Saturday, July 2, 2016

Microburst/Burst Traffic: Cisco Nexus 9508 with N9K-9564PX linecard - ALE/Northstar Buffer

Just as my normal working and study life, my blog posts are flipping back and forth between work-related and study-related content. Today is work-related.

My company recently purchased a pair of Nexus 9508 Chassis, and I chose line cards N9K-9564PX as the default line cards for these chassis. In this blog post, I will talk about what we have run into with these line cards in the first 30 days in production, and what we have done (with TAC help) to resolve it.

Intro
Let's start with my selection. Cisco has 2 line cards for Nexus 9508 that provides 48-port 1 and 10 GE SFP+, N9K-9564PX and N9K-9464PX. The 9500 model support VXLAN. That's was the main reason we decided to go with 9564PX.

The Problem
Within the first 30 days of deployment, I have notice that both chassis have a lot of output discards, while the port utilization is fairly low. Below is a sample of our traffic between June 10th and June 16th for the Top 10 interfaces on one chassis, and top 10 interfaces with output discards

Top 10 Total Bandwidth

Top 10 Interface with Output Discard - Display in packet/seconds

As you can see, none of our interface max over 10Gbps, and yet, we had a lot of discards. At a given time of the day, we have 7 packets drop per seconds, that is a lot of packets over a short period of 1 minutes. This means we have lots of micro-burst in our environment. I actually knew about this, and this was why we went from Nexus 5548 to these chassis to improve the performance and take care of micro-burst. Obviously, at default state, these new line cards still couldn't handle the burst in our environment. Noted we have Jumbo frame enabled for iSCSI.

The Buffer
Before we go into the solution, let's visit the buffer structure on these line cards. Cisco published a white paper on Cisco Nexus 9500 Series Switches Buffer and Queuing Architecture (hyperlink). Please feel free to read it if you're interested. In short, the 9500 line card has 2 buffers: Network Forwarding Engine (NFE) and Application Leaf Engine (ALE).

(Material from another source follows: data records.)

-- ==== Sys2Proof/Machine/Float.lean ====
section
/-! DEFINITION. Number formats and rounding (R42 to R67): format codes, the values their codes denote, exact dyadic
arithmetic, the rounding of an exact or bracketed value to a format under a mode with its flags, conversions,
comparison, and the random words of stochastic rounding (R59). -/

namespace Sys2Proof.Machine

/-- R42: bits of an element of a format code; 0 for a reserved code. -/
def fmtBits : Nat → Nat
  | 0 => 8 | 1 => 8 | 2 => 4 | 3 => 4 | 4 => 16 | 5 => 16 | 6 => 32 | 7 => 32 | 8 => 64 | 9 => 64
  | 10 => 64 | 11 => 32 | 12 => 16 | 13 => 16 | 14 => 8 | 15 => 8 | 16 => 4 | 17 => 8 | 18 => 48 | 19 => 48 | 20 => 1
  | _ => 0

/-- R42: INT4 to NAT64 and INT48. -/
def fmtIsInt (f : Nat) : Bool := f ≤ 9 || f == 19
/-- R42: signed integer formats. -/
def fmtSigned (f : Nat) : Bool := (f ≤ 9 && f % 2 == 0) || f == 19
/-- R215 group F: FP64, FP32, FP16, BF16. -/
def fmtF (f : Nat) : Bool := 10 ≤ f && f ≤ 13
/-- R215 group E: E4M3, E5M2, E2M1. -/
def fmtE (f : Nat) : Bool := 14 ≤ f && f ≤ 16
/-- R215 group I8: integer formats of 8 bits and wider. -/
def fmtI8 (f : Nat) : Bool := f ≤ 9 && f != 2 && f != 3
/-- R215 group W. -/
def fmtW (f : Nat) : Bool := 6 ≤ f && f ≤ 9
/-- R42: floating formats, NM8 and FX48 among them. -/
def fmtIsFloat (f : Nat) : Bool := 10 ≤ f && f ≤ 18

/-- R46, R51, R52, R56: exponent bits, fraction bits and bias of a floating format with a sign bit on top. -/
def fpParams : Nat → Nat × Nat × Nat
  | 10 => (11, 52, 1023)
  | 11 => (8, 23, 127)
  | 12 => (5, 10, 15)
  | 13 => (8, 7, 127)
  | 14 => (4, 3, 7)
  | 15 => (5, 2, 15)
  | 16 => (2, 1, 1)
  | 18 => (8, 39, 127)
  | _ => (8, 23, 127)

/-- R46, R51: the format's top exponent code holds infinities and NaNs. -/
def fpHasInf (f : Nat) : Bool := f != 14 && f != 16

/-- R48, R51, R53: the canonical NaN of a floating format; E2M1 has none and takes 0 (R67). -/
def canonNaN : Nat → Nat
  | 10 => 0x7FF8000000000000
  | 11 => 0x7FC00000
  | 12 => 0x7E00
  | 13 => 0x7FC0
  | 14 => 0x7F
  | 15 => 0x7E
  | 17 => 0x80
  | 18 => 0x7FC000000000
  | _ => 0

/-- The value of a code: a NaN (signalling, or NaR of NM8), an infinity, or sign, integer significand and exponent. -/
inductive Val where
  | nan (sig nar : Bool)
  | inf (neg : Bool)
  | fin (neg : Bool) (m : Nat) (e : Int)
  deriving DecidableEq, Repr

/-- R53: an NM8 code below 0x80 as an integer multiple of 2^−12. -/
def nm8Scaled (c : Nat) : Nat :=
  if c = 0 then 0
  else
    let m := Nat.log2 c
    let sb := if m ≥ 2 then 2 else m
    let fb := m - sb
    let sel := (c - 2 ^ m) / 2 ^ fb
    let f := c % 2 ^ fb
    let e12 : Nat :=
      if m = 0 then 0
      else if m = 1 then (if sel = 0 then 1 else 22)
      else
        let lo := 2 * (m - 2)
        match sel with
        | 0 => 2 + lo
        | 1 => 3 + lo
        | 2 => 20 - lo
        | _ => 21 - lo
    2 ^ e12 + f * 2 ^ e12 / 2 ^ fb
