/-- The conditions on an operation's own fields under which a word stands for it. -/
def opWellFormed : Instr → Bool
  | .add _ _ _ => true
  | .sub _ _ _ => true
  | .addw _ _ _ => true
  | .subw _ _ _ => true
  | .and _ _ _ => true
  | .or _ _ _ => true
  | .xor _ _ _ => true
  | .andn _ _ _ => true
  | .orn _ _ _ => true
  | .shl _ _ _ => true
  | .shr _ _ _ => true
  | .sar _ _ _ => true
  | .rotl _ _ _ => true
  | .min _ _ _ => true
  | .max _ _ _ => true
  | .minn _ _ _ => true
  | .maxn _ _ _ => true
  | .sextB _ _ => true
  | .sextH _ _ => true
  | .sextW _ _ => true
  | .zextB _ _ => true
  | .zextH _ _ => true
  | .zextW _ _ => true
  | .addi _ _ _ => true
  | .andi _ _ _ => true
  | .ori _ _ _ => true
  | .xori _ _ _ => true
  | .shli _ _ _ => true
  | .shri _ _ _ => true
  | .sari _ _ _ => true
  | .rotli _ _ _ => true
  | .movi _ _ _ => true
  | .movk _ _ _ => true
  | .cmpeq _ _ _ => true
  | .cmpne _ _ _ => true
  | .cmplt _ _ _ => true
  | .cmple _ _ _ => true
  | .cmpltn _ _ _ => true
  | .cmplen _ _ _ => true
  | .cmpeqi _ _ _ => true
  | .cmpnei _ _ _ => true
  | .cmplti _ _ _ => true
  | .cmpltni _ _ _ => true
  | .pand _ _ _ => true
  | .por _ _ _ => true
  | .pxor _ _ _ => true
  | .pandn _ _ _ => true
  | .psetFalse _ => true
  | .psetTrue _ => true
  | .pmovPred _ _ => true
  | .pmovFromReg _ _ => true
  | .sel _ _ _ _ => true
  | .pmovToReg _ _ => true
  | .fadd _ _ _ _ m => decide (m.val < 7)
  | .fsub _ _ _ _ m => decide (m.val < 7)
  | .fmul _ _ _ _ m => decide (m.val < 7)
  | .ffma _ _ _ _ m => decide (m.val < 7)
  | .ffms _ _ _ _ m => decide (m.val < 7)
  | .fdiv _ _ _ _ m => decide (m.val < 7)
  | .fsqrt _ _ _ m => decide (m.val < 7)
  | .fmin _ _ _ _ => true
  | .fmax _ _ _ _ => true
  | .fcmpeq _ _ _ _ => true
  | .fcmplt _ _ _ _ => true
  | .fcmple _ _ _ _ => true
  | .fcmpun _ _ _ _ => true
  | .fclass _ _ _ => true
  | .fcvtFloat _ _ _ m => decide (m.val < 7)
  | .fcvtToI64 _ _ _ m => decide (m.val < 7)
  | .fcvtToN64 _ _ _ m => decide (m.val < 7)
  | .fcvtToI32 _ _ _ m => decide (m.val < 7)
  | .fcvtToN32 _ _ _ m => decide (m.val < 7)
  | .fcvtFromI64 _ _ _ m => decide (m.val < 7)
  | .fcvtFromN64 _ _ _ m => decide (m.val < 7)
  | .fcvtFromI32 _ _ _ m => decide (m.val < 7)
  | .fcvtFromN32 _ _ _ m => decide (m.val < 7)
  | .clz _ _ => true
  | .ctz _ _ => true
  | .popc _ _ => true
  | .brev _ _ => true
  | .fns _ _ _ => true
  | .bfx _ _ _ => true
  | .bfxn _ _ _ => true
  | .bfi _ _ _ => true
  | .fshl _ _ _ => true
  | .fshr _ _ _ => true
  | .mul _ _ _ => true
  | .mulh _ _ _ => true
  | .mulhn _ _ _ => true
  | .div _ _ _ => true
  | .divn _ _ _ => true
  | .rem _ _ _ => true
  | .remn _ _ _ => true
  | .ldB _ _ _ _ => true
  | .ldBn _ _ _ _ => true
  | .ldH _ _ _ _ => true
  | .ldHn _ _ _ _ => true
  | .ldW _ _ _ _ => true
  | .ldWn _ _ _ _ => true
  | .ldD _ _ _ _ => true
  | .stB _ _ _ _ => true
  | .stH _ _ _ _ => true
  | .stW _ _ _ _ => true
  | .stD _ _ _ _ => true
  | .stq _ _ _ _ => true
  | .shw _ e _ f => decide (f.toNat < 10) && decide (e.val < 3)
  | .shg _ e _ f _ => decide (f.toNat < 10) && decide (e.val < 3)
  | .ctlr _ c => ctlAllocated c.toNat
  | .ctlrQ _ c => ctlAllocated c.toNat
  | .ctlw _ c => ctlAllocated c.toNat
  | .br _ => true
  | .brcNz _ _ => true
  | .brcZ _ _ => true
  | .call _ => true
  | .jmp _ => true
  | .loop l _ e => decide (l.val < 6) && decide (e ≠ 0)
  | .loopi l _ e => decide (l.val < 6) && decide (e ≠ 0)
  | .lstr l _ e _ _ => decide (l.val < 6) && decide (e.val < 3)
  | .trap _ => true
  | .svc _ => true
  | .lbrk _ => true
  | .waittAbs _ => true
  | .waittRel _ => true
  | .waitp _ => true
  | .bar _ => true
  | .pfx sc opv op fst lst lv => pfxFieldsOk sc.val opv op.val fst.toNat lst.toNat lv.val
  | .vadd x => decide (x.val < 7)
  | .vaddS _ x => decide (x.val < 7)
  | .vsub x => decide (x.val < 7)
  | .vsubS _ x => decide (x.val < 7)
  | .vmul x => decide (x.val < 7)
  | .vmulS _ x => decide (x.val < 7)
  | .vmulhS _ => true
  | .vfma x => decide (x.val < 7)
  | .vfmaS _ x => decide (x.val < 7)
  | .vfms x => decide (x.val < 7)
  | .vfmsS _ x => decide (x.val < 7)
  | .vminS _ => true
  | .vmaxS _ => true
  | .vabs x => decide (x.val < 7)
  | .vneg x => decide (x.val < 7)
  | .vdiv x => decide (x.val < 7)
  | .vdivS _ x => decide (x.val < 7)
  | .vsqrt x => decide (x.val < 7)
  | .vfill _ => true
  | .vandS _ => true
  | .vorS _ => true
  | .vxorS _ => true
  | .vandnS _ => true
  | .vshlS _ => true
  | .vshrS _ => true
  | .vsarS _ => true
  | .vcmp r => decide (r.val < 7)
  | .vcmpS _ r => decide (r.val < 7)
  | .vselS _ => true
  | .vfnsS _ => true
  | .vbfxS _ => true
  | .vbfiS _ => true
  | .vfshLS _ => true
  | .vfshRS _ => true
  | .vcvt x => decide (x.val < 7)
  | .vsplit _ => true
  | .vredsumAll x => decide (x.val < 7)
  | .vredsumRow x => decide (x.val < 7)
  | .vredsumCol x => decide (x.val < 7)
  | .vargmaxAll _ => true
  | .vargmaxRow _ => true
  | .vargmaxCol _ => true
  | .vscan x => decide (x.val < 7)
  | .vpush _ => true
  | .vpop _ _ => true
  | .vqcnt _ _ => true
  | .vchain _ _ => true
  | .accn _ x => decide (x.val < 7)
  | .accx _ _ => true
  | .accst _ => true
  | .accld _ => true
  | .cpg _ _ => true
  | .cpgX _ _ => true
  | .cps _ _ => true
  | .cpsX _ _ => true
  | .cpy _ _ _ => true
  | .wmap _ _ => true
  | .wfill _ _ => true
  | .wback _ _ => true
  | .wunmap _ _ => true
  | .probeR _ _ => true
  | .probeW _ _ => true
  | .atomAdd _ _ => true
  | .atomMin _ _ => true
  | .atomMax _ _ => true
  | .atomAnd _ _ => true
  | .atomOr _ _ => true
  | .atomXor _ _ => true
  | .atomXchg _ _ => true
  | .atomCas _ _ => true
  | .atomAddNr _ _ => true
  | .atomMinNr _ _ => true
  | .atomMaxNr _ _ => true
  | .atomAndNr _ _ => true
  | .atomOrNr _ _ => true
  | .atomXorNr _ _ => true
  | .atomXchgNr _ _ => true
  | .atomCasNr _ _ => true
  | .mcast _ => true
  | .collSum _ _ => true
  | .collMax _ _ => true
  | .collArgmax _ _ => true
  | .collBcast _ _ => true
  | .qlnch _ _ => true
  | .wdepth _ _ => true
  | .wrbk _ _ => true
  | .wtake _ _ => true
  | .wjudge _ _ => true
  | .wfinal _ _ => true
  | .wstat _ _ => true
  | .ftset _ => true
  | .scld _ _ _ _ => true
  | .chset _ _ _ => true
  | .decl _ => true
  | .pwra _ => true
  | .qinit _ _ => true
  | .lnputCw _ _ _ => true
  | .lnputAw _ _ _ => true
  | .lntapCw _ _ _ => true
  | .lntapAw _ _ _ => true
  | .nop => true
  | .rte => true
  | .endTask => true
  | .yld => true
  | .halt => true
  | .phaseP => true
  | .phaseA => true
  | .phasePa => true
  | .vmulh => true
  | .vmin => true
  | .vmax => true
  | .vmov => true
  | .vand => true
  | .vor => true
  | .vxor => true
  | .vandn => true
  | .vnot => true
  | .vshl => true
  | .vshr => true
  | .vsar => true
  | .vsel => true
  | .vpopc => true
  | .vclz => true
  | .vbrev => true
  | .vfns => true
  | .vbfx => true
  | .vbfi => true
  | .vfshL => true
  | .vfshR => true
  | .vexp2 => true
  | .vlog2 => true
  | .vrcp => true
  | .vrsqrt => true
  | .vredmaxAll => true
  | .vredmaxRow => true
  | .vredmaxCol => true
  | .vredminAll => true
  | .vredminRow => true
  | .vredminCol => true
  | .vgath => true
  | .vscat => true
  | .vtran => true
  | .mma => true
  | .mmaZ => true
  | .mmas => true
  | .mmasZ => true
  | .accz => true
  | .wprop => true
  | .pwrr => true
  | .iterationBoundary => false
  | .resultLatchCommit => false
  | .commandStart _ => false
  | .unitWriteCommit _ => false
  | .takingATrap => false
  | .ringResume => false
  | .trailForcedIssue _ => false
  | .waittExpiry => false
  | .copyCompletion _ _ => false
  | .promiseMissed _ => false
  | .keepWaitingNotice _ _ => false
  | .fillArrival _ => false
  | .atomAtHome _ => false
  | .publicationCompletion _ => false
  | .deliveryLanding _ => false
  | .barRelease _ => false
  | .collCombine _ => false
  | .vpushStallRelease _ => false
  | .qlnchQueueRoom _ => false
  | .missedOperandRelease _ => false
  | .taskRetirement _ => false
  | .launchCompletion _ => false
  | .gangAdmission => false
  | .queueAgeing _ => false
  | .routerTableSwitch => false
  | .proposalRecordIntake _ _ => false
  | .wtakeRelease _ => false
  | .wdepthRelease _ => false
  | .wfinalPerformed _ => false
  | .logitFault _ => false
  | .timerExpiry _ => false
  | .sliceExpiry _ => false
  | .preemptLate _ => false
  | .pwraGrant _ => false
  | .staticChargeTick _ => false
  | .thermalSample _ => false
  | .opSwitchQuiesce _ => false
  | .opSwitchSettled _ => false
  | .hangWatchdogExpiry _ => false
  | .waitWatchdogExpiry _ => false
  | .selfTestEnd _ _ => false
  | .svcSetEnergy _ => false
  | .svcClearEnergyFlag _ => false
  | .partitionSwapOut _ => false
  | .partitionSwapIn _ => false
  | .ctxcmdResume _ => false
  | .ctxcmdEndTask _ => false
  | .ctxcmdPark _ => false
  | .fdatRead _ => false
  | .fdatWrite _ => false
  | .tmrWrite _ => false
  | .lcntWrite _ _ => false
  | .islctlWrite _ _ => false
  | .registerWrite _ _ => false
  | .vctDatagramDiscard _ => false
  | .openSession _ => false
  | .closeSession _ => false
  | .ack _ _ => false
  | .retransmit _ _ => false
  | .launch _ _ _ _ => false
  | .hostcopyIn _ _ _ _ => false
  | .hostcopyOut _ _ _ _ => false
  | .signalTask _ _ _ _ _ => false
  | .signalOpenSlot _ _ _ _ => false
  | .signalCancel _ _ _ _ => false
  | .signalRelease _ _ _ _ => false
  | .waitval _ _ _ _ _ _ _ => false
  | .waitvalPoll _ _ => false
  | .queryManagement _ _ _ _ _ => false
  | .querySlotRecord _ _ _ _ _ => false
  | .queryTrapFrame _ _ _ _ _ => false
  | .queryQueueState _ _ _ _ _ => false
  | .querySlotTables _ _ _ _ _ => false
  | .queryErrorLog _ _ _ _ _ => false
  | .queryAttestation _ _ _ _ _ => false
  | .pageansMapped _ _ _ => false
  | .pageansFailure _ _ _ => false
  | .pageEntryWrite _ _ _ _ _ => false
  | .segmentEntryWrite _ _ _ _ _ _ => false
  | .pageMigrate _ _ _ _ _ => false
  | .mapCacheInvalidate _ _ _ _ => false
  | .freeFrameAppend _ _ _ _ => false
  | .segmentWordsWrite _ _ _ _ _ _ => false
  | .migrateTrigger _ _ => false
  | .migrationCopy _ => false
  | .pieceAtHome _ => false
  | .farPieceRefusal _ => false
  | .boot _ _ _ _ _ => false
  | .targetRefusal _ => false
  | .linkError _ _ _ => false
  | .thresholdTableWrite _ _ => false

The NFE is a 12-MB buffer, shared among all active ports for both ingress and egress direction. Once the NFE is filled, the additional packets will overflow to the ALE's hairpin buffer.
The ALE is a 40-MB buffer, that got split into 3 regions:

10 MB for direct ingress traffic from the ALE to fabric modules (backplane).
20 MB for direct egress traffic from fabric modules to ALE.
10 MB for hairpin traffic - traffic between 2 ports on the same line cards. This is consider an additional 10 MB for NFE

Here is the tricky part, by default, the ALE is operating in "Mesh Optimized" buffer-profile, which means only 500KB is allocated for burst absorption. We can configured the line cards to operation in "Burst Optimized", which is 2MB max for burst absorption, and "Ultra-Burst Optimized", which technically is 10MB max for burst absorption. This information is actually part of the QoS Configuration Guide for 6.x firmware, under Monitoring Buffer Usage for ACI Capable Devices (hyperlink). I'm not sure why Cisco remove this particular section from 7.x guide, but we are running 7.x and this info is completely relevant.

The Solution
I'm sure by now you have figure out what we did to resolve our issue. We have changed our buffer from "Mesh Optimized" to "Burst Optimized" and that seem to take care of our burst traffic. We still have minor discards (1 or 2 over the course of 2 days), but to me, that is still acceptable. In addition, we still have "Ultra Burst" option available. Below are the very few commands to change buffer on these line cards

show hardware qos ns-buffer-profile

hardware qos ns-buffer-profile {burst|mesh|ultra-burst}

Sunday, June 19, 2016

CCIE RS Lab Attempt (RSv5) : what to expect and what not to do

I failed my 3rd attempt on RSv5 lab 2 days ago. My 4th one is scheduled and hopefully it will be my last one. Throughout these 3 attempts, I've gained lots of experience. I want to share them here, for anyone who is studying and thinking about attempting the lab. I hope whatever I post here will help you gain some confidence, avoid panic attack and hopefully don't have to pay too much money for a free lunch in San Jose or RTP.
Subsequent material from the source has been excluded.